Everybody Needs Practice

What makes for a “good” simulation? One that shows gaps in a plan or process, Dobbs says, and allows a team to improve their incident response.

And the team that can benefit from this kind of simulation training isn’t limited to the technical side of the house. Everybody from business leaders to HR to members of the board has a role to play in incident response and can benefit from having a little chaos thrown their way.

Tune in or see the episode transcript below for the full conversation, and learn more about upgrading simulation exercises for more dynamic threat environments.

Read more of the guests’ perspective on chaos engineering

Episode Transcript:

COBB: David, have you seen those insurance commercials with Dean Winters?

MOULTON: Yes, oh, yes. The chaos guy. I think my favorite is the one where he’s the baby in the back whipping everything he can, because it spoke to me.

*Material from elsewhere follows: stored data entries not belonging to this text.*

-- ==== Sys2Proof/Word.lean ====
section
/-! DEFINITION. The word types of the BDX-K9-A model (00_scope R7: bits are numbered from the least significant
end, multi-byte fields are little-endian). -/
namespace Sys2Proof

/-- One byte of a structure, packet, image or memory. -/
abbrev Byte := BitVec 8

/-- A 32-bit register value (00_scope R9, 12 R319). -/
abbrev Word := BitVec 32

/-- The 62 bytes of a command packet that follow its opcode (13 R344, Table 13.1): packet byte k, for k from 2 to 63,
is bits [8(k-2)+7 : 8(k-2)]. -/
abbrev Body := BitVec 496

/-- A byte string. -/
abbrev Bytes := List Byte

end Sys2Proof
end

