-- ==== Sys2Proof/Config.lean ====
section
/-! DEFINITION. What a part fixes once and the spec leaves open, and the free values: constants with no body, so that
nothing can be proved about what they are. -/
namespace Sys2Proof.Config

/-- A free value: the n-th the machine takes, its i-th number. Used for every value the spec leaves undefined or does
not state (log entry 2). -/
opaque freeNum : Nat → Nat → Nat

/-- The clocks of a work band in which both ports of an on-chip memory are used, and what port 0 and port 1 do in each: the word, and what is written there or
none for a read (16 R423; log entry 61). What the engines do clock by clock is not stated. -/
opaque portUses : Nat → List ((Nat × Option Nat) × (Nat × Option Nat))

/-- The module's serial number (13 Table 13.5): fixed at manufacture, not stated. -/
opaque serial : Nat

/-- The PCI-SIG vendor ID of Bardadex (12 R311): not stated. -/
opaque vendorId : Nat

/-- The base-2 exponential unit on FP32 bits, outside the inputs for which 05 R146 states the result exactly: within a
relative error of 2^-21, otherwise not stated. -/
opaque exp2 : Nat → Nat

/-- The reciprocal of stage 9 on FP32 bits (05 Table 05.5): within 1 ulp, otherwise not stated. -/
opaque recip : Nat → Nat

/-- A constant that a model image gives in a place the spec does not state (05 R129, R143, R144): build, kind (0 key scale,
1 value scale, 2 `qk_scale`, 3 slope, 4 bias table entry, 5 bias kind), layer, index; as FP32 bits (log entry 33). -/
opaque imageNum : Nat → Nat → Nat → Nat → Nat

/-- The cosine score of 10 Table 10.4 on FP32 bits: the inner product and the two squared norms, where neither norm is 0;
within the bound of 10 R269, otherwise not stated. -/
opaque cosine : Nat → Nat → Nat → Nat

/-- The AES-256 block cipher: key and block (15 R397). -/
opaque aes256 : Bytes → Bytes → Bytes

/-- AES-256-GCM sealing: key, IV, additional data, plain text; the cipher text and tag (15 R398, R403). -/
opaque gcmSeal : Bytes → Nat → Bytes → Bytes → Bytes × Nat

/-- AES-256-GCM opening: key, IV, additional data, cipher text, tag; none when the tag fails (15 R397, R404). -/
opaque gcmOpen : Bytes → Nat → Bytes → Bytes → Nat → Option Bytes

/-- AES-256-XTS encryption of the pages of an extent under a 64-byte key, with the tweak of a node and an extent index (15 R398, R400). -/
opaque xtsSeal : Bytes → Nat × Nat → Bytes → Bytes

/-- AES-256-XTS decryption (15 R398, R400). -/
opaque xtsOpen : Bytes → Nat × Nat → Bytes → Bytes

/-- X25519 of a private and a public key (15 R389). -/
opaque x25519 : Nat → Nat → Nat

/-- ML-KEM-768 decapsulation of a ciphertext with a private key (15 R389). -/
opaque mlkemDecaps : Nat → Bytes → Bytes

/-- The ML-KEM-768 encapsulation key of a private key (15 R386). -/
opaque mlkemPublic : Nat → Bytes

/-- The unique device secret, 256 bits fused at manufacture (15 R384). -/
opaque uniqueSecret : Bytes

/-- Ed25519 (RFC 8032): the signature of a message under a seed (15 R387). -/
opaque ed25519Sign : Bytes → Bytes → Bytes

/-- Hedged ML-DSA-65 with an empty context (FIPS 204): the signature of a message under a seed and fresh random bytes (15 R387). -/
opaque mldsaSign : Bytes → Bytes → Bytes → Bytes

/-- The notBefore element of the device's Ed25519 identity certificate (15 Table 15.1); not stated. -/
opaque notBefore : Bytes

/-- The IV of the record that the key store holds of slot 0 (15 R396); not stated. -/
opaque factoryIv : Nat

/-- The key T of key slot 0, which the device draws itself (15 R394). -/
opaque deviceKey : Bytes

/-- The SPI NOR as manufactured, outside the profile records: firmware images and certificates (18 Table 18.9); not stated. -/
opaque factoryNor : Nat → Nat

/-- The boot ROM's SHA-384 digest (15 Table 15.3). -/
opaque romDigest : Bytes

/-- The two certificate chains of the device (15 R385, R398). -/
opaque chains : Bytes

/-- Both signatures of a firmware image verify under unrevoked keys (15 R411). -/
opaque signed : Bytes → Bool

end Sys2Proof.Config
end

COBB: Yes. I thought of that series of commercials when we were doing the interview on chaos engineering, and it’s the idea of dynamic but controlled chaos where it’s just, it’s confounding. Just to think like, oh, yes, you can be going down your normal process and then all of a sudden, ka‑blam! Here comes some mayhem and some chaos.

This is the Security Intelligence Podcast where we discuss cybersecurity industry analysis, tips and success stories. I’m Pam Cobb.

MOULTON: And I’m David Moulton.

COBB: I had the chance to speak with Itzik Kotler, the co‑founder and CTO of SafeBreach, and Matthew Dobbs, our Chief Integration Architect for the Cyber Range with IBM Security. And we really dived deep into chaos engineering and its applications in security training. Here’s our conversation.

COBB: I’m excited about the guests we have on the podcast today. So, Matt, would you take a minute and tell us a little bit about who you are and what you want to talk about today?

DOBBS: My name is Matthew Dobbs. I am the Chief Integration Architect for the IBM Cyber Ranges. And we just wanted to talk today about chaos engineering when it comes to security simulations and how we use that to help train security practitioners around the world.

COBB: And Itzik, what’s your role?

KOTLER: Hi. My name is Itzik Kotler and I’m the CTO and co‑founder of SafeBreach, and I’ve been dealing with offensive security for the past 15 years.

COBB: Great. So, could one of you please tell me and our audience what exactly is chaos engineering?

KOTLER: So, the idea of chaos engineering is essentially to help test resilience before an accident happens. We all understand that in the engineering realm mistakes and problems can occur at every different point in the project.

And so, when you’re looking at elements such as scale, you know, the flow of an application, the approach of introducing chaos — and again, in a controlled, orchestrated way — can help prepare the company, the product, the unit to handle those problems better and so when they happen in production the team will be better equipped to handle it either by process or by technology.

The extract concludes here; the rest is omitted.